Cowboys, Cardinals Conduct Silent Protests As Controversy Over Trump’s Remarks Continue

Like hundreds of athletes and dozens of team owners did the day before, players from the Dallas Cowboys and the Arizona Cardinals on Monday night forcefully responded to President Donald Trump’s call to boycott or fire athletes who kneel during the national anthem to protest racial injustice.

Dallas Cowboys owner Jerry Jones, one of the biggest names in football, joined his players on the field during the popular Monday night game to kneel in unison ahead of the national anthem.

The team’s move was a variation on the numerous protests the day before, when players had taken a knee following the example of former NFL quarterback Colin Kaerpernick, locked arms in solidarity or stayed away from the field during the rendering of the anthem.

For their part, Cardinals players took a page from several teams on Sunday by linking arms while the anthem played. 
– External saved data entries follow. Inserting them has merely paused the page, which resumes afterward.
-- ==== Sys2Proof/Machine/Bus.lean ====
section
/-!
DEFINITION. Sys2Proof/Machine/Bus.lean: a write of any register from the control port or the TAP, and the return of a slow read (15.2,
R395, R396, R419 to R424, R439).
-/
namespace Sys2Proof.Machine

/-! ## Fields under their access codes (R16, R439) -/

/-- Whether an RWL field is under its lock, or an RWP field without presence (Table 15.2, R423). -/
def State.blocked (s : State) (f : Fld) : Bool :=
  match f.access with
  | .rwl =>
    if f.kind = .mapRing then s.flag mapRingLock 0
    else if f.kind = .cfgDispatch then decide (s.admState ≠ admUnloaded ∧ s.admState ≠ admHalted)
    else decide (s.admState ≠ admUnloaded)
  | .rwp => !s.flag secStatePresence 0
  | _ => false

/-- A blocked field that the write would change. -/
def State.refusesFld (s : State) (f : Fld) (u : Nat) (value : Word) : Bool := s.blocked f && decide (fldGet f value ≠ s.fld f u)

/-- The word of a field after a write under its access code; `blocked` fields keep their value. -/
def fldWrite (f : Fld) (blocked : Bool) (value w : Word) : Word :=
  match f.access with
  | .rw => fldPut f (fldGet f value) w
  | .rwl | .rwp => if blocked then w else fldPut f (fldGet f value) w
  | .w1c => w &&& ~~~ (value &&& fldMask f)
  | .w1s => w ||| (value &&& fldMask f)
  | .ro | .wo => w

/-- A write of every field of register k of unit u under its own access code; a discarded one is counted once, an RWP one recorded
(R439). -/
def State.fieldWrite (s : State) (k : RegKind) (u : Nat) (value : Word) : State :=
  let fs := regFields k
  let refused := fs.filter fun f => s.refusesFld f u value
  let t := s.setWord k u (fs.foldl (fun w f => fldWrite f (s.blocked f) value w) (s.word k u))
  if refused.isEmpty then t
  else
    let t := t.bump mgtCperrLocked 0 1
    if refused.any (fun f => f.access == .rwp) then t.logEv 0x0201 (regBlock k) 0 (regAddr k u) else t

/-! ## Commands of a write (R424) -/

/-- Whether field f of a written value is 1. -/
def wbit (f : Fld) (value : Word) : Bool := decide (fldGet f value = 1)

/-- More than one command bit: none acts; recorded and counted (R424). -/
def State.severalBits (s : State) (k : RegKind) (u : Nat) (value : Word) : State :=
  (s.logEv 0x0209 (regBlock k) 0 (regAddr k u + 2 ^ 24 * (value.toNat % 2 ^ 40))).cperrState

/-- A register that acts on one command per write: the command bits with their effects (R424). -/
def State.oneOf (s : State) (k : RegKind) (u : Nat) (value : Word) (cmds : List (Fld × (State → State))) : State :=
  match cmds.filter fun c => wbit c.1 value with
  | [] => s
  | [c] => c.2 s
  | _ => s.severalBits k u value

/-- A register in which every command bit acts, in increasing bit order (R424). -/
def State.eachOf (s : State) (value : Word) (cmds : List (Fld × (State → State))) : State :=
  cmds.foldl (fun s c => if wbit c.1 value then c.2 s else s) s

/-- A write of MAP.RING: its fields, then JOIN or LEAVE (R423, R424). -/
def State.writeRing (s : State) (value : Word) : State :=
  (s.fieldWrite .mapRing 0 value).oneOf .mapRing 0 value [(mapRingJoin, State.effJoin), (mapRingLeave, State.effLeave)]

/-- A write of DBG.CTRL: REQ, MC_HALT, MC_STEP in bit order; from the TAP below Intrusive REQ alone (R384, R391, R424). -/
def State.writeDebug (s : State) (value : Word) (src : Src) : State :=
  let low := decide (src = .tap ∧ s.debugLevel < 2)
  let halt := wbit dbgCtrlMcHalt value
  let s := s.effDebugReq (fldGet dbgCtrlReq value) (src == .tap)
  if low then
    if wbit dbgCtrlMcStep value || halt != s.flag dbgCtrlMcHalt 0 then s.dbgRefuse.cperrState else s
  else
    let s := if halt != s.flag dbgCtrlMcHalt 0 || halt != s.mcHalted then s.effMcHalt halt else s
    if wbit dbgCtrlMcStep value then s.effMcStep else s

/-- A write of SCL.SCALE: FLAGGED of the selected entry is W1C (Table 6.11). -/
def State.writeScale (s : State) (value : Word) : State :=
  if wbit sclScaleFlagged value then
    { s with trk := s.trk.map fun e => if e.stat.tnum = s.fld sclSelTnum 0 then { e with flagged := false } else e }
  else s

/-- A write of CAL.STAGE: the staged word at CAL.SEL.WORD (Table 13.24). -/
def State.writeStage (s : State) (value : Word) : State :=
  { s with sec := { s.sec with calStage := cellSet (fun _ => 0) s.sec.calStage (s.fld calSelWord 0) value } }

/-- A write of SEC.POLICY: ZERO_MEM, under presence, goes to the security record (Table 13.17). -/
def State.writePolicy (s : State) (value : Word) : State :=
  let t := s.fieldWrite .secPolicy 0 value
  if t.fld secPolicyZeroMem 0 = s.fld secPolicyZeroMem 0 then t else t.queueRecord

/-- What an accepted write of register k of unit u does. -/
def State.effWrite (s : State) (k : RegKind) (u : Nat) (value : Word) (src : Src) : State :=
  match k with
  | .cfgCtrl =>
    s.oneOf k u value [(cfgCtrlAdmit, State.effAdmit), (cfgCtrlDispatch, State.effDispatch), (cfgCtrlUnload, State.effUnload)]
  | .cfgMprop => s.effMprop (fldGet cfgMpropEntry value)
  | .seqCtrl => s.oneOf k u value [(seqCtrlPreempt, fun s => s.preemptCtx u), (seqCtrlResume, fun s => (s.resumeCtx u).resumeMoves u)]
  | .seqDoorbell => s.effDoorbell u (fldGet seqDoorbellToken value)
  | .sclScale => s.writeScale value
  | .sclCtrl =>
    s.eachOf value [(sclCtrlInval, State.effInval), (sclCtrlInvalAll, State.effInvalAll), (sclCtrlClrFlags, State.effClrFlags)]
  | .mapRing => s.writeRing value
  | .furCtrl => s.eachOf value [(furCtrlRetrain, fun s => s.effRetrain u), (furCtrlClrCnt, fun s => s.effClrCnt u)]
  | .snpCtrl => s.oneOf k u value [(snpCtrlRestore, State.effRestore), (snpCtrlLocalHalt, State.effLocalHalt)]
  | .pwrCtrl => s.effTarget (fldGet pwrCtrlTarget value)
  | .pwrReset =>
    s.oneOf k u value [(pwrResetCold, State.effCold), (pwrResetWarm, State.effWarm), (pwrResetRtmRelease, State.effRtmRelease)]
  | .pwrThrot | .pwrPace | .pwrTherm => (s.fieldWrite k u value).applyCaps
  | .pwrClk => s.effClk u value
  | .pwrVgrp => s.effVreq u (fldGet pwrVgrpVreq value)
  | .secCmd => s.effSecCmd (fldGet secCmdCode value) (fldGet secCmdArg value)
  | .secPcmd => s.effPcmd (fldGet secPcmdCode value) (fldGet secPcmdArg value)
  | .secPolicy => s.writePolicy value
  | .dbgCtrl => s.writeDebug value src
  | .calStage => s.writeStage value
  | .mgtLogSel => s.effLogSel (fldGet mgtLogSelSeq value)
  | .mgtCtrl =>
    s.eachOf value [(mgtCtrlClrCperr, State.effClrCperr), (mgtCtrlClrErrsum, State.effClrErrsum), (mgtCtrlClrPeak, State.effClrPeak)]
  | _ => s.fieldWrite k u value

/-- REGISTER_WRITE (R395, R419, R439). -/
def execRegisterWrite (addr : Nat) (value : Word) (src : Src) (s : State) : Out :=
  .next (
    match regAt addr with
    | some (k, u) => s.gate src k u fun s => s.effWrite k u value src
    | none =>
      if !s.alive then s
      else if src == .tap && decide (s.debugLevel < 2) then s.dbgRefuse.cperrState
      else s.bump mgtCperrUnmapped 0 1)

/-- RING_LOCK (R423): the write of MAP.RING that carries LOCK 1. -/
def execRingLock (value : Word) (src : Src) (s : State) : Out :=
  .next (s.gate src .mapRing 0 fun s => s.writeRing (value ||| fldMask mapRingLock))

/-- SLOW_READ_RETURN (R384, R395, R396): a read is accepted, which the TAP may make in its operation set only, or the oldest slow read
returns, under the selection in force at its acceptance (log entry 88). -/
def execSlowReadReturn (phase : ReadPhase) (s : State) : Out :=
  .next (
    if !s.alive then s
    else match phase with
    | .accepted addr tag src =>
      if src == .tap && !s.tapReads ((regAt addr).map (·.1)) then s.dbgRefuse else s.acceptRead addr (tag % 16) src
    | .returned =>
      match s.slow with
      | r :: l => ({ s with slow := l } : State).answer r.src r.tag (s.readUnder r.kind r.unit r.sel)
      | [] => s)

end Sys2Proof.Machine
end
The actions Monday night were the latest display since President Donald Trump went off topic during a campaign rally in Alabama on Friday night to condemn a protest movement started last year by former San Fransisco 49ers quarterback Kaepernick to protest racial injustices still prevalent in the United States. 

Trump on Friday called for team owners to fire those “sons of bitches” who kneel during the national anthem to raise awareness about the issue and called the protests “a total disrespect of our heritage.”

Teams joined in the “take the knee” protest on Sunday to express solidarity with their colleagues and to condemn what they saw as the president’s move to sow division among players and fans. 

The first protest occurred Sunday morning in London, and even included the owner of the Jacksonville Jaguars, Shahid Khan. He linked arms with his players — several of whom were kneeling during the anthem — despite having donated $1 million to Trump’s inaugural committee.

This theme continued throughout the day, while most teams exhibited some form of protest by either kneeling or linking arms. The Pittsburgh Steelers, however, chose to stay in the locker room during the anthem

Jerry Jones’ decision to join his players on the field on Monday was surprising, given his previous commentary on the protest. 

“I do not think the place to express yourself in society is as we recognize the American flag,” Jones told Fox Business last week. “So that’s not the place to do anything other than honor the flag and everybody that’s given up a little bit for it.”